> **TASK DIRECTIONS**:
Starting with the line that contains "def nextSlot (h", write out each line through the end of the listing, unchanged. Output nothing else.

> **PROVIDED DATA**:
Segment Open
-- ==== Sys2Proof/Machine/NocRoute.lean ====
section
/-! DEFINITION. The nodes of the NoC and the default routes (spec/15_internal_noc.md, R382 to R389, R392, R400). -/

namespace Sys2Proof.Machine

/-- Where a node's NI stands: its die (0–7 lane dies, 8 and 9 core dies, 10 the bay die), its ring stop or tree router,
and the hop code by which that router reaches it (R382, R383, R384, R400). -/
structure NodePlace where
  die : Nat
  router : Nat
  port : Nat
  deriving DecidableEq, Repr

/-- The place of node n, or none for a node number without a node (R382). -/
def nodePlace (n : Nat) : Option NodePlace :=
  if n < 0x40 then some ⟨n / 8, 7 + n % 8, 1⟩
  else if n < 0x80 then some ⟨(n - 0x40) / 8, 7 + n % 8, 2⟩
  else if n < 0xC0 then let s := n - 0x80; some ⟨8 + s / 32, s % 32 / 2, s % 2⟩
  else if n < 0xD0 then let p := n - 0xC0; some ⟨8 + p / 8, p % 8, 2⟩
  else if n < 0xD8 then let t := n - 0xD0; some ⟨8 + t / 4, 2 + 4 * (t % 4), 3⟩
  else if n < 0xE0 then some ⟨n - 0xD8, 0, 4⟩
  else match n with
    | 0xE0 => some ⟨8, 17, 2⟩
    | 0xE1 => some ⟨8, 17, 3⟩
    | 0xE2 => some ⟨8, 17, 4⟩
    | 0xE3 => some ⟨8, 17, 5⟩
    | 0xE4 => some ⟨8, 17, 6⟩
    | 0xE5 => some ⟨8, 18, 3⟩
    | 0xE6 => some ⟨8, 18, 2⟩
    | 0xE7 => some ⟨8, 16, 2⟩
    | 0xE8 => some ⟨8, 19, 2⟩
    | 0xE9 => some ⟨9, 19, 2⟩
    | 0xEA => some ⟨8, 19, 3⟩
    | 0xEB => some ⟨9, 19, 3⟩
    | 0xEC => some ⟨8, 16, 3⟩
    | 0xED => some ⟨10, 0x1F, 0⟩
    | _ => none

/-- The register NOC_NODE[n] (R400). -/
def nodeWord (n : Nat) : Nat :=
  match nodePlace n with
  | some p => 2 ^ 28 * p.die + 2 ^ 16 * p.router + 2 ^ 8 * p.port
  | none => 0xF * 2 ^ 28

/-- The codes that carry a packet from ring stop a to stop b: the shorter way, clockwise on a tie of 10 (R389). -/
def ringTravel (a b : Nat) : List Nat :=
  let cw := (b + 20 - a) % 20
  if cw = 0 then [] else if cw ≤ 10 then [0xE, cw] else [0xF, 20 - cw]

/-- The codes from tree router i up to the root, on a tree of the given remaining depth. -/
def treeDepth (i : Nat) : Nat := if i = 0 then 0 else if i ≤ 2 then 1 else if i ≤ 6 then 2 else 3

/-- The codes from the root down to tree router i. -/
def treeDown : Nat → Nat → List Nat
  | 0, _ => []
  | fuel + 1, i => if i = 0 then [] else treeDown fuel ((i - 1) / 2) ++ [if i % 2 = 1 then 1 else 2]

/-- The codes from router a to router b of one tree, through their lowest common router. -/
def treeTravel : Nat → Nat → Nat → List Nat
  | 0, _, _ => []
  | fuel + 1, a, b =>
    if a = b then []
    else if treeDepth a > treeDepth b then 0 :: treeTravel fuel ((a - 1) / 2) b
    else if treeDepth a < treeDepth b then treeTravel fuel a ((b - 1) / 2) ++ [if b % 2 = 1 then 1 else 2]
    else 0 :: (treeTravel fuel ((a - 1) / 2) ((b - 1) / 2) ++ [if b % 2 = 1 then 1 else 2])

/-- The codes from an NI of die p to the ring stop of core die c at which the packet enters, with that stop. For an NI
of core die c itself there is nothing to travel first (R389). -/
def toCore (p : NodePlace) (c : Nat) : List Nat × Nat :=
  if p.die < 8 then
    (List.replicate (treeDepth p.router) 0 ++ [if c = 0 then 0 else 3], 16 + p.die / 2)
  else if p.die = 10 then
    if c = 0 then ([], 18) else (ringTravel 18 19 ++ [4], 19)
  else if p.die = 8 + c then ([], p.router)
  else (ringTravel p.router 19 ++ [4], 19)

/-- The default route from node n to node t: whether it is relayed and its codes (R389). -/
def routeCodes (n t : Nat) : Option (Bool × List Nat) :=
  match nodePlace n, nodePlace t with
  | some p, some q =>
    if q.die = 8 ∨ q.die = 9 then
      let (pre, stop) := toCore p (q.die - 8)
      some (false, pre ++ ringTravel stop q.router ++ [q.port])
    else if q.die = 10 then
      if p.die = 10 then some (false, [])
      else
        let (pre, stop) := toCore p 0
        some (false, pre ++ ringTravel stop 18 ++ [4])
    else if p.die = q.die then some (false, treeTravel 8 p.router q.router ++ [q.port])
    else if p.die < 8 then
      let (pre, stop) := toCore p 0
      some (true, pre ++ ringTravel stop 16 ++ [2])
    else
      let c := if p.die = 9 then 1 else 0
      let (pre, stop) := toCore p c
      some (false, pre ++ ringTravel stop (16 + q.die / 2) ++ [q.die % 2] ++ treeDown 4 q.router ++ [q.port])
  | _, _ => none

/-- Hop codes packed with the first in bits [3:0] (R388). -/
def packCodes : List Nat → Nat
  | [] => 0
  | c :: cs => c % 16 + 16 * packCodes cs

/-- The default entry NOC_RT[n][t] (R388, R389). -/
def defaultRoute (n t : Nat) : Nat :=
  match routeCodes n t with
  | some (relay, cs) => 2 ^ 63 + (if relay then 2 ^ 62 else 0) + 2 ^ 32 * cs.length + packCodes cs
  | none => 0

/-- The node whose island owns the register at address a (R392). -/
def nodeOfAddr (a : Nat) : Nat :=
  if a < 0x100000 then 0xE8
  else if a < 0x200000 then 0xE6
  else if a < 0x800000 then 0xE0
  else if a < 0x900000 then let n := (a - 0x800000) / 0x1000; 8 * (n / 32) + n % 32 / 4
  else if a < 0xC00000 then
    let p := (a - 0xA00000) / 0x400
    let j := if p % 72 < 64 then p % 72 / 8 else p % 72 - 64
    0x40 + 8 * (p / 72) + j
  else if a < 0x1000000 then (a - 0xC00000) / 0x2000 % 64
  else if a < 0x1400000 then 0xEA
  else if a < 0x1800000 then 0x80 + (a - 0x1400000) / 0x10000
  else if a < 0x1900000 then 0xE6
  else if a < 0x1C00000 then 0xEA
  else if a < 0x2000000 then 0xD0
  else if a < 0x2800000 then 0xEB
  else if a < 0x2900000 then 0xED
  else if a < 0x2A00000 then 0xEC
  else if a < 0x2B00000 then 0xE7
  else if a < 0x2C00000 then 0xEB
  else 0xE8

end Sys2Proof.Machine
end

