-- ==== Sys2Proof/Machine/Meter.lean ====
section
/-! DEFINITION. Meters at ingress (spec/06 R150 to R160). -/

namespace Sys2Proof.Machine

/-- One byte in the units of a token count (R156: 24 fractional bits). -/
def tokenByte : Nat := 2 ^ 24

/-- The hundredths of a unit by which a rate in Mbit/s fills a count in dt cycles of a port island at 1.6 GHz (R156). -/
def portFill (rate dt : Nat) : Nat := 131072 * (rate * dt)

/-- The cap of a burst setting in units of 64 bytes. -/
def burstCap (b : Nat) : Nat := tokenByte * (64 * b)

def metersOf (s : State) (m : Nat) : Meter := tabGet (fun _ => {}) s.tm.meters m

def State.setMeter (s : State) (m : Nat) (v : Meter) : State :=
  { s with tm := { s.tm with meters := tabSet id (fun _ => {}) s.tm.meters m v } }

/-- CIR, PIR (never below CIR), CBS cap and PBS cap of the settings in force (R156). -/
def Meter.cir (m : Meter) : Nat := bitsOf m.rate 19 0
def Meter.pir (m : Meter) : Nat := max (bitsOf m.rate 51 32) m.cir
def Meter.cbs (m : Meter) : Nat := burstCap (bitsOf m.bkt 15 0)
def Meter.pbs (m : Meter) : Nat := burstCap (bitsOf m.bkt 47 32)
def Meter.pol (m : Meter) : Nat := bitsOf m.rate 63 62

/-- The refill for dt port island cycles (R156). What is left of a unit stays for the next refill, so that no rate is lost. -/
def Meter.refill (m : Meter) (dt : Nat) : Meter :=
  let c := m.rc + portFill m.cir dt
  let p := m.rp + portFill m.pir dt
  { m with tc := min m.cbs (m.tc + c / 100), tp := min m.pbs (m.tp + p / 100), rc := c % 100, rp := p % 100 }

/-- The colour of one request with the counts after it (R156). -/
def Meter.mark (m : Meter) : Colour × Meter :=
  if m.tp < 64 * tokenByte then (.red, m)
  else if m.tc < 64 * tokenByte then (.yellow, { m with tp := m.tp - 64 * tokenByte })
  else (.green, { m with tc := m.tc - 64 * tokenByte, tp := m.tp - 64 * tokenByte })

/-- The meter that a tenant slice maps a meter class to (R152, SLC_MTR). -/
def State.meterFor (s : State) (k cls : Nat) : Option Nat :=
  let w := s.rd ⟨.SLC_MTR, k, 0⟩
  if bitOf w (16 * cls + 15) then some (bitsOf w (16 * cls + 11) (16 * cls)) else none

/-- What metering gives a request: its colour, whether a red one is delayed, whether it is dropped, its queue (R153, R157). -/
structure Metered where
  colour : Colour := .unmetered
  delay : Bool := false
  drop : Bool := false
  eq : Nat := 0
  deriving DecidableEq, Repr

/-- The metering of a request of a port that hit an entry with the given tenant slice, in a meter class (R152, R153, R156,
R157). dt is the time since the meter's last request. -/
def State.meter (s : State) (p : Nat) (slice : Option Nat) (cls dt : Nat) : Metered × State :=
  let plain : Metered := { eq := s.fld PRT_TM.DEF_EQ p }
  match slice with
  | none => (plain, s)
  | some k =>
    let island := octetOf p
    if s.fld SLC_CTL.HPORT k ≠ p then (plain, s)
    else if (s.fn (fidTenant k)).run ≠ .running then (plain, s.tenantEvent island k 0x07)
    else match s.meterFor k cls with
      | none => (plain, s)
      | some m =>
        let (c, m') := ((metersOf s m).refill dt).mark
        let s := ((s.setMeter m m').portEvent p 0x0D).tenantEvent island k 0x01
        let s := s.tenantEvent island k 0x06 64
        let eq := s.fld SLC_TM.EQ k
        match c with
        | .green => (⟨.green, false, false, eq⟩, (s.count TM_MTR_GRN.CNT 1 m).tenantEvent island k 0x02)
        | .yellow => (⟨.yellow, false, false, eq⟩, (s.count TM_MTR_YEL.CNT 1 m).tenantEvent island k 0x03)
        | _ =>
          let s := (s.count TM_MTR_RED.CNT 1 m).tenantEvent island k 0x04
          let drop := m'.pol == 2 && cls == 3
          let s := if drop then (s.count TM_MTR_DRP.CNT 1 m).tenantEvent island k 0x05 else s
          (⟨.red, m'.pol == 1 || m'.pol == 2, drop, eq⟩, s)

/-- A write of TM_MTR_RATE (R157, R158): it is staged. A reserved POL keeps POL; a rate above 1,000,000 keeps that rate. -/
def writeMeterRate (s : State) (m : Nat) (v : Word) : State :=
  let k : RKey := ⟨.TM_MTR_RATE, m, 0⟩
  let w := s.rd k
  let pol := if bitsOf v 63 62 = 3 then bitsOf w 63 62 else bitsOf v 63 62
  let pir := if 1000000 < bitsOf v 51 32 then bitsOf w 51 32 else bitsOf v 51 32
  let cir := if 1000000 < bitsOf v 19 0 then bitsOf w 19 0 else bitsOf v 19 0
  s.wr k (wordOf (2 ^ 62 * pol + 2 ^ 32 * pir + cir))

/-- A meter takes its staged settings; its counts are kept and clipped (R160, STARTF of its slice). -/
def State.applyMeter (s : State) (m : Nat) : State :=
  let q : Meter := { metersOf s m with rate := s.rd ⟨.TM_MTR_RATE, m, 0⟩, bkt := s.rd ⟨.TM_MTR_BKT, m, 0⟩ }
  s.setMeter m { q with tc := min q.tc q.cbs, tp := min q.tp q.pbs }

/-- A meter takes its staged settings with full counts (R160, creation of its slice). -/
def State.fillMeter (s : State) (m : Nat) : State :=
  let q : Meter := { rate := s.rd ⟨.TM_MTR_RATE, m, 0⟩, bkt := s.rd ⟨.TM_MTR_BKT, m, 0⟩ }
  s.setMeter m { q with tc := q.cbs, tp := q.pbs }

end Sys2Proof.Machine
end

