/-- STEERING_SWITCH (R289): the receiver's selection changes when E becomes TSEQ. -/
def State.steerSwitch (s : State) (i : Nat) : State :=
  let h := s.half i
  match h.rxSwitch with
  | m :: ms =>
    if h.exp = m.tseq then
      ((s.setHalf i { h with rxSwitch := ms }).selectSpare i (if m.op = .out then some m.lane else none)).settleSpare i
    else s
  | [] => s

/-- The slots and the bypass message of the flit numbered E (R209). -/
def State.accept' (s : State) (i : Nat) (f : Flit) (ms : List Msg) : State :=
  match (s.half i).takeSlots f.slots with
  | none => s.lflDown i 9
  | some (h, ps) =>
    let s := s.setHalf i { h with exp := (h.exp + 1) % 4096, nakPending := false }
    let s := (s.each (rxPackets ms ps) (fun s x => s.packet i x)).steerSwitch i
    match f.byp with
    | some m => s.bypass i m
    | none => s

/-- A sequenced flit by its number (R209). -/
def State.sequenced (s : State) (i : Nat) (f : Flit) (ms : List Msg) : State :=
  let h := s.half i
  let d := (f.seq + 4096 - h.exp) % 4096
  if d = 0 then s.accept' i f ms
  else if d < 2048 then
    if !h.nakPending || f.rgen != h.gen then s.setHalf i { h with nakPending := true, nakDue := true, gen := f.rgen } else s
  else s

/-- Credit init entered: this end's grants are offered to the far end (R214, R217). -/
def State.creditInit (s : State) (i : Nat) : State :=
  let gs := (List.range 5).map (fun v => s.fld LFL_CRD_INIT.CRED i v)
  ((s.setLfl i 9).modHalf i (fun h => { h with offered := ((List.range 5).zip gs).filter (fun e => e.2 != 0) })).emit
    (.grants (portOfHalf i) gs)

/-- A good flit (R204, R209, R217, R219), with what the packets that it ends are. -/
def State.goodFlit (s : State) (i : Nat) (f : Flit) (ms : List Msg) : State :=
  let s := s.modHalf i (fun h => { h with lastGen := f.rgen })
  match s.lfl i with
  | 8 =>
    let n := if f.ftype = 1 then (s.half i).nulls + 1 else 0
    let s := s.modHalf i (fun h => { h with nulls := n })
    if 64 ≤ n then s.creditInit i else s
  | 10 =>
    if f.ftype = 2 then s.lflDown i 2
    else match (s.half i).control f.ctl with
      | none => s.lflDown i 9
      | some h =>
        let s := (s.setHalf i h).settleSpare i
        if f.ftype = 0 then s.sequenced i f ms else s
  | _ => s

/-- The codeword that a port receives: the levels of the far lanes, mirrored where their receiver corrects polarity (R202, R267). -/
def State.codeword (s : State) (i : Nat) (lanes : List (List Nat)) : List Nat :=
  let w := s.portWidth (portOfHalf i)
  joinLanes w ((List.range w).map (fun k =>
    let ls := lanes.getD k []
    levelSyms (if s.flag LN_STS.INV (s.rxLane i k) then mirrorLevels ls else ls)))

/-- What a receiver finds of a codeword, with its descrambler's state after it (R202, R203): the number of symbols corrected and
the 300 bytes; none where it is uncorrectable. -/
def Half.decode (h : Half) (ys : List Nat) : Option (Nat × Nat) × Nat :=
  match rsDecode ys with
  | some (k, zs) =>
    let r := descramble h.rxScr (zs.take 240)
    (some (k, ofSymbols r.1), r.2)
  | none => (none, (descramble h.rxScr (ys.take 240)).2)

/-- A decoded codeword: k symbols corrected, the 300 bytes v (R203). A reserved FTYPE fails as the CRC does (R200). -/
def State.takeFlit (s : State) (i k v : Nat) (ms : List Msg) : State :=
  let f := readFlit v
  let s := s.modHalf i (fun h => { h with uncRun := 0 })
  let s := if k = 0 then s else s.countWrap LFL_CORR_CNT.CNT 1 i
  let s := s.count LFL_CORR_HIST.CNT 1 i k
  if !crcOk v ∨ 3 ≤ f.ftype then (s.count LFL_CRC_CNT.CNT 1 i).badFlit i else s.goodFlit i f ms

/-- An uncorrectable codeword, the sixteenth in a row a link-down cause (R202, R219). -/
def State.lostFlit (s : State) (i : Nat) : State :=
  let n := (s.half i).uncRun + 1
  let s := (s.count LFL_UNC_CNT.CNT 1 i).modHalf i (fun h => { h with uncRun := n })
  if 16 ≤ n ∧ s.lfl i = lflActive then s.lflDown i 6 else s.badFlit i

/-- FLIT_RECEIVED (R202, R209): the PAM4 levels of one codeword on each far lane, logical lane 0 first, and what the packets that
end in it are. -/
def execFlitReceived (port : Fin 256) (lanes : List (List (Fin 4))) (packets : List Msg) (s : State) :
    Host.Outcome State Fault Refusal :=
  let i := halfOf port.val
  if s.lfl i < 8 ∨ 10 < s.lfl i then .next s
  else
    let r := (s.half i).decode (s.codeword i (lanes.map (fun l => l.map (·.val))))
    let s := (s.countWrap LFL_CW_CNT.CNT 1 i).modHalf i (fun h => { h with rxScr := r.2 })
    match r.1 with
    | some (k, v) => .next (s.takeFlit i k v packets)
    | none => .next (s.lostFlit i)

/-! Sent flits (R190, R204, R206, R208, R211, R213) -/

/-- The channel of a core message (R190). -/
def Msg.channel (m : Msg) : Nat :=
  match m.cls with
  | 0 => 4
  | 1 => 1
  | 2 => 3
  | 3 => match m.body with
    | .data _ => 3
    | _ => 2
  | _ => 0

/-- The 64 bytes of slot k of a packet (R181, R201): the fabric header, then protocol content, whose bytes the spec does not lay
out: a free value, by draw. -/
def Msg.slotBytes (m : Msg) (k draw : Nat) : Nat :=
  let c := (Config.slotBytes draw).toNat
  if k = 0 then ((m.fab.map FabHdr.bits).getD 0) * 2 ^ 384 + c % 2 ^ 384 else c

/-- The next slot: from the highest channel that has a packet slot ready and a credit (R213), with the packet where the slot
ends it. -/
def nextSlot (h : Half) (tx : List Msg) (draw : Nat) : Option (Half × List Msg × FlitSlot) :=
  [4, 1, 3, 2, 0].findSome? (fun v =>
    if h.available v = 0 then none
    else match takeFirst (fun (m : Msg) => m.channel == v) tx with
      | none => none
      | some (m, rest) =>
        let k := tabGet (fun _ => 0) h.txSent v
        let last := k + 1 == m.slotCount
        let h := { h with cons := tabSet id (fun _ => 0) h.cons v ((tabGet (fun _ => 0) h.cons v + 1) % 8192)
                          txSent := tabSet id (fun _ => 0) h.txSent v (if last then 0 else k + 1) }
        some (h, if last then rest else tx,
          { vc := v, sop := k == 0, eop := last, nb := if last then (m.len + 63) % 64 else 63, data := m.slotBytes k draw,
            pkt := if last then some m else none }))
Segment Closed
> **RESPONSE BELOW**:
def nextSlot (h : Half) (tx : List Msg) (draw : Nat) : Option (Half × List Msg × FlitSlot) :=
  [4, 1, 3, 2, 0].findSome? (fun v =>
    if h.available v = 0 then none
    else match takeFirst (fun (m : Msg) => m.channel == v) tx with
      | none => none
      | some (m, rest) =>
        let k := tabGet (fun _ => 0) h.txSent v
        let last := k + 1 == m.slotCount
        let h := { h with cons := tabSet id (fun _ => 0) h.cons v ((tabGet (fun _ => 0) h.cons v + 1) % 8192)
                          txSent := tabSet id (fun _ => 0) h.txSent v (if last then 0 else k + 1) }
        some (h, if last then rest else tx,
          { vc := v, sop := k == 0, eop := last, nb := if last then (m.len + 63) % 64 else 63, data := m.slotBytes k draw,
            pkt := if last then some m else none }))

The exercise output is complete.